The next golf outing is April 7 at the Silver Spring Country Club in Menomonee Falls, WI and Riesch said he hopes there will be many supporters attending. 

But Blackmore said that since he sees where the money is coming from, the $500,000 grant he received impacted him differently. 

Obviously I was very excited. But there was a feeling of … ‘Am I really worth it?’” Blackmore said. “Because here’s the thing with the Bryon Riesch foundation, it’s just this local grassroots thing. And it’s just incredible that they’ve raised this much money because they’re not rich people. They’re just regular people who are reaching out to the community... so when the foundation says, ‘We think that you, Dr. Blackmore, are important enough that we’re going to take a big chunk of that hard-earned money and give it to you, it’s awesome, but it also feels like a responsibility to make good on this investment because I know how hard they’ve worked to get this money. 

But regardless of Blackmore’s occasional moments of doubt, Curtis said the foundation believes in him. 

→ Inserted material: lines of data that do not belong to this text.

-- ==== Sys2Proof/Machine/Longlife.lean ====
section
/-!
DEFINITION. Detection, protection of storage, tests in the field, power-on and configuration (R388, R403 to R421), and the writes that physical
function 0, the halyard and a debugger make to registers without a step of their own (R46, R54 to R56, R78, R183, R245, R246, R357, R363), with the
submission of a graph (R51).
-/

namespace Sys2Proof.Machine

/-! Pending errors (R104, R117, R345, R419). -/

/-- A strand's unit learns of log entry n, in place or in its saved image: the unit of a world, where one is named. -/
def State.raiseError (s : State) (a : BitVec 24) (w : Option Nat) (n : Nat) : State :=
  let b := agentBraid a
  let k := agentNo a
  let f := fun (t : Strand) => { t with pendErr := t.pendErr ++ [n % 65536] }
  let z := s.slotOf b k 0
  if !s.isLocal a || 4 ≤ k then s
  else if z.live && w.all (· == recWorld z.bind) then s.modStrand b k f
  else { s with images := s.images.map fun i => if i.braid = b ∧ i.strand = k ∧ i.slotNo = 0 ∧ w.all (· == i.world) then { i with body := f i.body } else i }

/-- Puts an agent in its place in a rising list without repeats. -/
def insertAgent (a : BitVec 24) : List (BitVec 24) → List (BitVec 24)
  | [] => [a]
  | b :: t => if a = b then b :: t else if a < b then a :: b :: t else b :: insertAgent a t

/-- One TYPE 8 entry for each agent, in ascending order, or one charged to none. The agents' units are of the world of the line's token. -/
def chargeError (s : State) (pa : Nat) (agents : List (BitVec 24)) : State :=
  let w := (s.tokenAt pa).map (·.world)
  match agents.foldr insertAgent [] with
  | [] => s.log 8 0xFF 0 0xFFFFFFFF pa
  | as => as.foldl (fun s a => (s.log 8 0xFF 0 a.toNat pa).raiseError a w s.errSeq) s

/-- The line at pa is lost: no cache holds it, its token is damaged, its bytes read zero once revived, and the agents learn of it (R104, R105). Until it is
revived or written whole it is marked poisoned, so that a reader that needs no token meets the error (R80, R420). -/
def loseLine (s : State) (pa : Nat) (agents : List (BitVec 24)) : State :=
  let s := match s.tokenAt pa with
    | some t => s.setToken t.base t.log2 { t with dmg := true }
    | none => s
  chargeError ((s.zeroRange (lineOf pa) 128).markWrite true (lineOf pa) 128) pa agents

/-- UNCORRECTABLE_ERROR in a line of a braid's cache, or of its home slice where no braid is named: a clean one is fetched again, a dirty one is lost for the
agents whose stores are in it, buffered ones too (R76, R104). -/
def lineError (s : State) (pa : Nat) (braid : Option Nat) : State :=
  let held := match braid with
    | some b => (s.braid b).cache
    | none => Store.get s.slices (homeSlice pa) []
  let dirty := held.filter fun c => c.line == lineOf pa && (c.dirty || c.arm.isSome)
  if dirty.isEmpty then s
  else
    let s := match braid with
      | some b => s.modBraid b fun t => { t with buf := t.buf.filter fun e => lineOf e.addr != lineOf pa }
      | none => s
    loseLine s pa (dirty.flatMap fun c => c.who.map Prod.fst)

/-! HBM (R413 to R418). -/

def hbmGranule (pa : Nat) : Nat := pa / 2 ^ 15 % 2 ^ 24

/-- The place fields both logs share, with COUNT risen by n. -/
def hbmEvent (old : Word) (n pa kind beat : Nat) : Nat :=
  min 255 (bits old 56 8 + n) * 2 ^ 56 + hbmStack pa * 2 ^ 53 + hbmChannel pa * 2 ^ 48 + kind * 2 ^ 46 + beat % 64 * 2 ^ 40 + hbmGranule pa * 2 ^ 16

/-- HBM_ECC_ERROR: corrected or not (R414, R417). -/
def hbmEcc (s : State) (pa beat bit_ : Nat) (unc : Bool) (agents : List (BitVec 24)) : State :=
  if !isDevMem pa then s
  else
    let v := hbmEvent s.errCell 1 pa (if unc then 2 else 1) beat + bit_ % 512 * 2 ^ 7
    let s := { s with errCell := BitVec.ofNat 64 v }.log 6 0xFF 0 0 v
    if unc then loseLine s pa agents else s

/-- LANE_SPARE_SWAP: the lowest unused spare takes the lane; none where all are used. -/
def swapLane (spares : BitVec 44) (lane : Nat) : Option (BitVec 44) :=
  ((List.range 4).find? fun i => !spares.getLsbD (11 * i + 10)).map fun i => setBits spares (11 * i) 11 (1024 + lane)

/-- HBM_PARITY_FAIL: `fails` failing attempts of one transfer (R415, R416, R418). -/
def hbmParity (s : State) (pa beat lane fails : Nat) (single : Bool) (agents : List (BitVec 24)) : State :=
  if !isDevMem pa || fails == 0 || 528 ≤ lane then s
  else
    let c := hbmChannelNo pa
    let swap := if single && !s.deadChannels.contains c then swapLane (Store.get s.lanes c 0) lane else none
    let passed := fails < 4 && !s.deadChannels.contains c
    let outcome := if passed then 1 else if swap.isSome then 2 else 3
    let v := hbmEvent s.errXfer (min fails 4) pa outcome beat + (if outcome = 2 then lane * 2 ^ 6 else 0) + min fails 3 * 2 ^ 4
    let s := { s with errXfer := BitVec.ofNat 64 v }.log 7 0xFF 0 0 v
    if passed then s
    else match swap with
      | some m => { s with lanes := Store.set s.lanes c m 0 }
      | none => loseLine { s with deadChannels := if s.deadChannels.contains c then s.deadChannels else s.deadChannels ++ [c] } pa agents

/-! Registers, key slots, slabs, tables (R72, R410, R411). -/

/-- A register file with one 64-bit word zero: file 0 s and o cells, 1 k, 2 tile rows, 3 accumulator rows (32 words a row). -/
def Regs.zeroWord (r : Regs) (file idx : Nat) : Regs :=
  let clear (v : Row) : Row := v &&& ~~~ (BitVec.ofNat 2048 ((2 ^ 64 - 1) * 2 ^ (64 * (idx % 32))))
  match file with
  | 0 => { r with x := Store.del r.x idx }
  | 1 => { r with k := Store.del r.k idx }
  | 2 => { r with tile := Store.set r.tile (idx / 32) (clear (Store.get r.tile (idx / 32) 0)) 0 }
  | 3 => { r with acc := Store.set r.acc (idx / 32) (clear (Store.get r.acc (idx / 32) 0)) 0 }
  | _ => r

/-- REGISTER_ECC_ERROR: the word reads zero, and the strand's error names the register in the log. -/
def registerError (s : State) (b k file idx : Nat) : State :=
  if !slotNo b k 0 || 3 < file then s
  else
    let a := agentId s.device b k
    ((s.modStrand b k fun t => { t with r := t.r.zeroWord file idx }).log 8 b 0 a.toNat (file * 65536 + idx)).raiseError a none s.errSeq

/-- KEY_SLOT_PARITY_ERROR: the slot is zeroised and logged with its world. -/
def keyParity (s : State) (b n : Nat) : State :=
  if 96 ≤ b ∨ 32 ≤ n then s else (s.modBraid b (·.zeroise n)).log 12 b 0 n ((s.braid b).keyOf n).world

/-- SLAB_UNCORRECTABLE_ERROR: a defined slab is damaged; the error of a FIFO entry waits for its popper. -/
def slabError (s : State) (b : Nat) (fifo : Bool) (id : Nat) : State :=
  if 96 ≤ b then s
  else if fifo then
    if ((s.braid b).fifoOf id).isEmpty then s
    else (s.modBraid b fun t => { t with fifoBad := Store.put t.fifoBad id (s.errSeq % 65536) }).log 8 b 0 0xFFFFFFFF 0
  else if slabSize ((s.braid b).slabOf id) = 0 then s
  else s.modBraid b fun t => t.setSlabState id 4

/-- TABLE_UNCORRECTABLE_ERROR: the entry is lost and logged; the braid is dropped once its units are quiet, or a slice's module reports a fatal error. -/
def tableError (s : State) (b table idx : Nat) : State :=
  match table with
  | 0 =>
    match (s.tokens.filter fun t => homeSlice t.base == b)[idx]? with
    | some t => { s with tokens := s.tokens.erase t, fatal := true }.log 8 0xFF 0 0xFFFFFFFF t.base
    | none => s
  | _ =>
    if 96 ≤ b then s
    else
      let s := s.modBraid b fun t =>
        match table with
        | 1 => { t with rb := Store.del t.rb idx }
        | 2 => { t with slab := Store.del t.slab idx }
        | _ => t
      let s := s.log 8 b 0 0xFFFFFFFF 0
      if (s.braid b).status ≠ 0 then s else beginRepair s b dropMark

/-! Detection and tests (R404 to R409). -/

/-- Unit ids of R391 that name a unit. -/
def unitOk (u : Nat) : Bool := u < 8 || (0x10 ≤ u && u < 0x2C) || (0x30 ≤ u && u ≤ 0x35) || (0x40 ≤ u && u ≤ 0x47)
def unitIds : List Nat := (List.range 0x48).filter unitOk
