/-- R332, R333: MKZ returns one key slot to reset and empties the buffers loaded through it; MKZ.ALL does so for every slot of the partition whose world
has no record and no saved context there; MCNT reads a usage counter of a region bound in the unit's world, and else all ones; a user unit's MKZ traps
with cause 0x03. -/
def Obligations.KeyAndCounterOperations : Prop :=
  (∀ (f : FmtXK) (s : State), Quiet s → On s f.pred → recSupv s.here.slot0.bind = true → s.keyBusy s.cur.1 f.key.toNat = false →
    Effects (.mkz f) s 5 none (s.setBraid s.cur.1 { s.braid s.cur.1 with
      keys := Store.del (s.braid s.cur.1).keys f.key.toNat
      sbuf := (s.braid s.cur.1).sbuf.filter fun e => e.2.st == 0 || e.2.slot != f.key.toNat })) ∧
  (∀ (f : FmtXZ) (s : State), Quiet s → On s f.pred → recSupv s.here.slot0.bind = true → (∀ b, ((s.braid b).keys.map Prod.fst).Nodup) →
    (∀ b m, s.keyBusy b m = false) → ∃ u, Effects (.mkzAll f) s 5 none u ∧ u.mem = s.mem ∧ u.strands = s.strands ∧
      ∀ b m, (u.braid b).keyOf m = if b < 96 ∧ partOf b = partOf s.cur.1 ∧ s.worldInPart (partOf b) ((s.braid b).keyOf m).world = false then {}
        else (s.braid b).keyOf m) ∧
  (∀ e ∈ ([(.mcntLoads, fun p => p.loads), (.mcntSteps, fun p => p.steps)] : List ((FmtXC → Instr) × (Pair → Nat))), ∀ (f : FmtXC) (s : State),
    Quiet s → (s.ctx (e.1 f)).ready f.pred [f.reg] → (s.ctx (e.1 f)).masked 9 = false →
    let x := s.ctx (e.1 f)
    let reg := (x.opnd f.reg).toNat
    let v : Word := if (∃ k ∈ x.br.keys, k.2.valid = true ∧ k.2.world = x.world ∧ k.2.region = reg)
      then (match s.pair x.world reg with | some p => BitVec.ofNat 64 (e.2 p) | none => BitVec.allOnes 64) else BitVec.allOnes 64
    (reg < 4096 → Arrives (e.1 f) s 5 none s (s.here.r.withX false f.dst v) (x.stepped.latched 5 v)) ∧
    (4096 ≤ reg → Traps (e.1 f) s { cause := 0x16, step := 6, slot := 5 })) ∧
  (∀ (f : FmtXK) (s : State), Quiet s → recSupv s.here.slot0.bind = false → Traps (.mkz f) s { cause := 0x03, step := 4, slot := 5 })

/-- R335, R336, R339, R341: SCLD fills a scale buffer at its exposed latency, the caches alone changing beside it; FMTW and FMTR write and read a format
register, one that is not valid making FMTR trap with cause 0x16 (R142; that FMTR counts among its readers is this model's reading, log 59); TTRD reads an entry of the
timing table, and traps with cause 0x16 above 63; SEEDW seeds the generator, whose state is never zero. -/
def Obligations.AuxiliaryOperationsComplete : Prop :=
  (∀ (f : FmtFL) (s : State) (p : TlbEntry), Quiet s → (s.ctx (.scld f)).ready f.pred [f.base] →
    let x := s.ctx (.scld f)
    let va := (x.opnd f.base).toNat
    let m : MemOp := { slot := 7, va := va, size := 256, acc := .load, dbg := false, cls := f.cls.toNat }
    Reaches x m p → SameButCaches (x.accessed m (p.pa va) s) s ∧
    SettlesIn (x.accessed m (p.pa va) s) (.scld f) s (s.lat 17) 7 (some 17) { s.here.r with
      zbuf := Store.set s.here.r.zbuf f.z.toNat (BitVec.ofNat 2048 (leNat (readBuf s s.cur.1 x.arm (p.pa va) 256))) 0 } x.stepped) ∧
  (∀ (f : FmtFW) (s : State), Quiet s → (s.ctx (.fmtw f)).ready f.pred [f.a] →
    Did (.fmtw f) s 7 none s { s.here.r with fmt := Store.set s.here.r.fmt f.f.toNat (((s.ctx (.fmtw f)).opnd f.a).setWidth 32) 0 } (s.ctx (.fmtw f)).stepped) ∧
  (∀ (f : FmtFR) (s : State), Quiet s → On s f.pred →
    let v : Word := (Store.get s.here.r.fmt f.f.toNat 0).setWidth 64
    (s.ctx (.fmtr f)).fmtRuns (Store.get s.here.r.fmt f.f.toNat 0) →
    (fmtValid (Store.get s.here.r.fmt f.f.toNat 0) = true →
      Settles (.fmtr f) s 1 7 none (s.here.r.withX false f.dst v) ((s.ctx (.fmtr f)).stepped.latched 7 v)) ∧
    (fmtValid (Store.get s.here.r.fmt f.f.toNat 0) = false → Traps (.fmtr f) s { cause := 0x16, step := 6, slot := 7 })) ∧
  (∀ (f : FmtFT) (s : State), Quiet s → (s.ctx (.ttrd f)).ready f.pred [f.a] →
    let n := ((s.ctx (.ttrd f)).opnd f.a).toNat
    let v : Word := ((s.braid s.cur.1).timingOf n).setWidth 64
    (n < 64 → Settles (.ttrd f) s 1 7 none (s.here.r.withX false f.dst v) ((s.ctx (.ttrd f)).stepped.latched 7 v)) ∧
    (64 ≤ n → Traps (.ttrd f) s { cause := 0x16, step := 6, slot := 7 })) ∧
  (∀ (f : FmtFD) (s : State), Quiet s → (s.ctx (.seedw f)).ready f.pred [f.a] →
    let v : BitVec 32 := ((s.ctx (.seedw f)).opnd f.a).setWidth 32
    let seed := if v = 0 then 0x6D2B79F5#32 else v
    seed ≠ 0 ∧ Did (.seedw f) s 7 none s { s.here.r with stoch := seed } (s.ctx (.seedw f)).stepped)

/-- R158, R159, R337, R338: the special functions act on the 64 binary32 lanes of a row, written whole; FBX encodes or decodes a row by the installed
converter's image (what an encoder writes is a value this model leaves open, log 4); with no image installed it traps with cause 0x02. -/
def Obligations.FunctionUnitsComplete : Prop :=
  (∀ e ∈ specials, ∀ (f : FmtFF) (s : State), Quiet s → On s f.pred → (s.ctx (e.1 f)).masked 1 = false →
    let i := (s.ctx (e.1 f)).rowIndex f.row
    Completes (e.1 f) s (s.lat 16) 7 16 (s.here.r.setTileRow f.td.toNat i (packLanes 32 ((lanesOf 32 (s.here.r.tileRow f.ta.toNat i)).map e.2)) rowOnes)
      (s.ctx (e.1 f)).stepped) ∧
  (∀ (f : FmtFB) (s : State) (id : Nat) (img : SpliceImage), Quiet s → On s f.pred → (s.ctx (.fbx f)).masked 0 = false →
    (s.braid s.cur.1).converter f.id.toNat = some id → (s.flash.find? fun g => g.id == id) = some img →
    let i := (s.ctx (.fbx f)).rowIndex f.row
    let src := s.here.r.tileRow f.ta.toNat i
    let wide := if img.csrc = 0 then 32 else 16
    let table := fun c => (img.table.getD (c % 2 ^ img.cw) 0).toNat
    (f.id.toNat % 2 = 0 → Completes (.fbx f) s (s.lat 22) 7 22 (s.here.r.setTileRow f.td.toNat i
        (packLanes 8 ((lanesOf wide src).map fun c => Config.converterCode img.id c % 2 ^ img.cw))
        (enableRow 8 (List.replicate (2048 / wide) true))) (s.ctx (.fbx f)).stepped) ∧
    (f.id.toNat % 2 = 1 → Completes (.fbx f) s (s.lat 22) 7 22 (s.here.r.setTileRow f.td.toNat i
        (packLanes 32 (((lanesOf 8 src).take 64).map fun c => f32.encode .rne (tableNum (table c)))) rowOnes) (s.ctx (.fbx f)).stepped)) ∧
  (∀ (f : FmtFB) (s : State), Quiet s → (s.ctx (.fbx f)).masked 0 = false → (s.braid s.cur.1).converter f.id.toNat = none →
    Traps (.fbx f) s { cause := 0x02, step := 2, slot := 7 })

/-- R58, R320 to R325: the lease, and loads of the stationary buffers. -/
def Obligations.LeaseAndLoadsComplete : Prop := Claims.LeaseOperationsComplete ∧ Claims.MldsLoadsOrTraps

/-! Slot E. -/

namespace Sys2Proof.Machine.Claims

/-- A staging block in its layout: addresses, lengths and reserved bits as the command gives them (R271, R273 to R275, R289), k the block's words. -/
def cpyOk (f : FmtE) (k : Nat → Word) : Prop :=
  f.flags.toNat < 4 ∧ (k 2).toNat < 2 ^ 32 ∧ (f.flags.getLsbD 0 = true → isWindow (k 0).toNat = true) ∧
    (f.flags.getLsbD 1 = true → (k 0).toNat % 256 = 0 ∧ (k 1).toNat % 256 = 0 ∧ (k 2).toNat % 256 = 0)
def cpy2dOk (f : FmtE) (k : Nat → Word) : Prop := f.flags = 0 ∧ (k 2).toNat / 2 ^ 32 * ((k 2).toNat % 2 ^ 32) < 2 ^ 32
def slabWordOk (w : Word) : Prop := w.toNat / 2 ^ 32 ≤ 65536 ∧ w &&& 0xFF0000C0#64 = 0
def cpysOk (f : FmtE) (k : Nat → Word) : Prop :=
  f.flags &&& 0x7F9#11 = 0 ∧ slabWordOk (k 1) ∧
    (f.flags.getLsbD 1 = true → (k 0).toNat % 256 = 0 ∧ (k 1).toNat / 2 ^ 8 % 2 ^ 16 % 256 = 0 ∧ (k 1).toNat / 2 ^ 32 % 256 = 0)
def cpydOk (f : FmtE) (k : Nat → Word) : Prop := f.flags.toNat < 2 ∧ slabWordOk (k 1)
def listOk (f : FmtE) (k : Nat → Word) : Prop :=
  f.flags = 0 ∧ (k 3) &&& 0xFFFFFFE0FE000000#64 = 0 ∧ (k 3).toNat % 2 ^ 25 ≤ 2 ^ 24 ∧ (k 3).toNat / 2 ^ 32 % 16 ≤ 8 ∧
    (k 1).toNat % 2 ^ ((k 3).toNat / 2 ^ 32 % 16) = 0 ∧ (k 2).toNat % (if (k 3).getLsbD 36 then 8 else 4) = 0
def bsldOk (f : FmtE) (k : Nat → Word) : Prop :=
  f.flags = 0 ∧ (k 0).toNat % 512 = 0 ∧ (k 1) &&& 0xFFFFFFFFE000E000#64 = 0 ∧ (k 1).toNat % 2 ^ 13 + (k 1).toNat / 2 ^ 16 + 1 ≤ 8192
def scrubOk (f : FmtE) (k : Nat → Word) : Prop :=
  f.flags.toNat < 2 ∧ f.cls = 0 ∧ (k 0) &&& 0xFFF0000000000FFF#64 = 0 ∧ (k 1).toNat % 4096 = 0 ∧ (k 2).toNat < 256 ∧
    (f.flags.getLsbD 0 = true → k 1 = 0 ∧ (k 0).toNat / 2 ^ 12 < 96)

“We really find merit in what Marquette and Dr. Blackmore are doing,” Curtis said. “We’re pretty conscious about where that money goes because we really do work hard to raise our money, so we have to make sure we do our due diligence in giving it to the research institutions that are going to really produce some type of finding for us. 

Riesch said he is thankful for researchers like Blackmore and is hopeful for the future. 

I’ve always had this dream of walking again ever since I was injured. I know back then I was not smart enough to be part of a research team to go out there and try to figure out how the heck to make this happen,” Riesch said. “But I did know I had a heck of a story and I was halfway decent at raising money and I could help out that way. That’s been my goal and my passion or the past 20 years. In many ways it’s kept me going and given a lot of meaning to my life.